Today is Read Across America Day, Dr. Seuss's birthday. Many of my students were out on a field trip today, so we took a break from the normal day to day activities and read some Dr. Suess books. Sure, they're a little too old for it most of the time, but sometimes they need a break from trying to be teenagers.
I read them Oh the Places You'll Go! and was struck by some of the lines in the book. It's funny how when you're going through something like infertility, everything seems to point back to it or make you think of it.
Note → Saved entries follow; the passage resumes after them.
theorem Mod.sdoWhole_follows : ∀ x0 x1 x2 x3 x4 x5, (Mod.kept x0).Follows (Mod.sdoWhole x0 x1 x2 x3 x4 x5).kept := by
  intro x0 x1 x2 x3 x4 x5
  unfold Mod.sdoWhole
  repeat' (first | with_reducible exact follows_refl _ | simp only [↓kept_mk, kept_eta, ↓apply_ite Mod.kept, ite_self, Mod.request_kept, Mod.whileOpen_kept, Mod.answer_kept, foldl_kept, foldl_kept2, ↓apply_ite Prod.snd, implies_true] | split | refine follows_trans (Mod.objWrite_follows _ _ _ _ _) ?_ | refine Mod.request_follows _ _ (fun m => ?_) | refine follows_trans (Mod.request_follows _ _ (fun m => ?_)) ?_ | refine follows_trans (foldl_follows _ (fun m a => ?_) _ _) ?_)

theorem Mod.sdoPut_follows : ∀ x0 x1 x2 x3 x4 x5, (Mod.kept x1).Follows (@Mod.sdoPut x0 x1 x2 x3 x4 x5).kept := by
  intro x0 x1 x2 x3 x4 x5
  unfold Mod.sdoPut
  repeat' (first | with_reducible exact follows_refl _ | simp only [↓kept_mk, kept_eta, ↓apply_ite Mod.kept, ite_self, foldl_kept, foldl_kept2, ↓apply_ite Prod.snd, implies_true] | split | refine follows_trans (Mod.sdoWhole_follows _ _ _ _ _ _) ?_ | refine follows_trans (foldl_follows _ (fun m a => ?_) _ _) ?_)

theorem Mod.sdoDownload_follows : ∀ x0 x1 x2 x3 x4 x5 x6 x7, (Mod.kept x0).Follows (Mod.sdoDownload x0 x1 x2 x3 x4 x5 x6 x7).kept := by
  intro x0 x1 x2 x3 x4 x5 x6 x7
  unfold Mod.sdoDownload
  repeat' (first | with_reducible exact follows_refl _ | simp only [↓kept_mk, kept_eta, ↓apply_ite Mod.kept, ite_self, Mod.request_kept, Mod.answer_kept, Mod.whileOpen_kept, foldl_kept, foldl_kept2, ↓apply_ite Prod.snd, implies_true] | split | refine follows_trans (Mod.objWrite_follows _ _ _ _ _) ?_ | refine Mod.request_follows _ _ (fun m => ?_) | refine follows_trans (Mod.request_follows _ _ (fun m => ?_)) ?_ | refine follows_trans (foldl_follows _ (fun m a => ?_) _ _) ?_)

theorem Mod.sdoUpload_kept : ∀ x0 x1 x2 x3 x4, (Mod.sdoUpload x0 x1 x2 x3 x4).kept = x0.kept := by
  intro x0 x1 x2 x3 x4
  unfold Mod.sdoUpload
  repeat' (first | with_reducible rfl | refine ((congrArg (fun p => p.2.kept) ‹Mod.objRead _ _ _ = _›).symm.trans (Mod.objRead_kept _ _ _)).trans ?_ | simp only [↓kept_mk, kept_eta, ↓apply_ite Mod.kept, ite_self, Mod.request_kept, Mod.answer_kept, Mod.whileOpen_kept, Mod.objRead_kept, implies_true] | split | refine (foldl_kept _ (fun m a => ?_) _ _).trans ?_ | refine (foldl_kept2 _ (fun m a => ?_) _ _).trans ?_ | refine (foldl_kept3 _ (fun m a => ?_) _ _).trans ?_ | refine (foldl_kept4 _ (fun m a => ?_) _ _).trans ?_ | refine (Mod.request_kept _ _ (fun m => ?_)).trans ?_)

theorem Mod.closeTransfer_kept : ∀ x0, (Mod.closeTransfer x0).kept = x0.kept := by
  intro x0
  simp only [Mod.closeTransfer, ↓kept_mk, kept_eta, ↓apply_ite Mod.kept, ite_self, implies_true]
Anyway, the lines that hit me are below. I guess I forgot that some things are inevitable as a grown up, like waiting.
"You can get so confused
That you'll start in to race
Down long wiggled roads at a break-necking pace
And grind on for miles across weirdish wild space,
Headed, I fear, toward a most useless place.
The Waiting Place...
...for people just waiting.
Waiting for a train to go
or a bus to come, or a plane to go
or the mail to come, or the rain to go
or the phone to ring, or the snow to snow
or waiting around for a Yes or a No
or waiting for their hair to grow.
Everyone is just waiting.
Waiting for the fish to bite
or waiting for wind to fly a kite
or waiting around for Friday night
or waiting, perhaps, for their Uncle Jake
or a pot to boil, or a Better Break
or a string of pearls, or a pair of pants
or a wig with curls, or Another Chance.
Everyone is just waiting.
NO!
That's not for you!
Somehow you'll escape
All that waiting and staying.
You'll find the bright places
Where Boom Bands are playing."
I forget sometimes that waiting is a part of everybody's life. Sometimes I just feel like I've been in a perpetual state of waiting. Waiting for a normal cycle, waiting for test results, waiting for the opportunity to purchase better insurance, and most of all waiting for a response from God. Scratch that last one. I've gotten many responses from God, most of them being, "Wait," "Trust," and "Pray." It's just not the response I want in the timing I want it.
When it comes down to it, my infertility issues really aren't insurmountable. My husband's infertility issues could have either been a one time deal, or, they could be medically insurmountable. We've chosen to wait on God rather than continuing to pursue medical "fixes," partly out of financial necessity and partly because we felt that was what we should have done in the first place. As soon as I found out that I had PCOS my response was, "Oh, the doctor can put me on clomid or glucophage and everything will be fine; I'll be pregnant by the end of the year." In actuality, our first response should have been to pray not to make a doctor's appointment.
Scripture tells me that when I delight in the Lord, He will give me the desires of my heart. I don't believe that this means that God will give me everything I want, although that's tempting. I believe that if I make the Lord the center of my life, delighting in him, then my desires will align with His desires. That's what I'm praying for right now, that if bearing our own child is not in His plan for me, that He would align my desires with His.
Unfortunately, none of this is easy.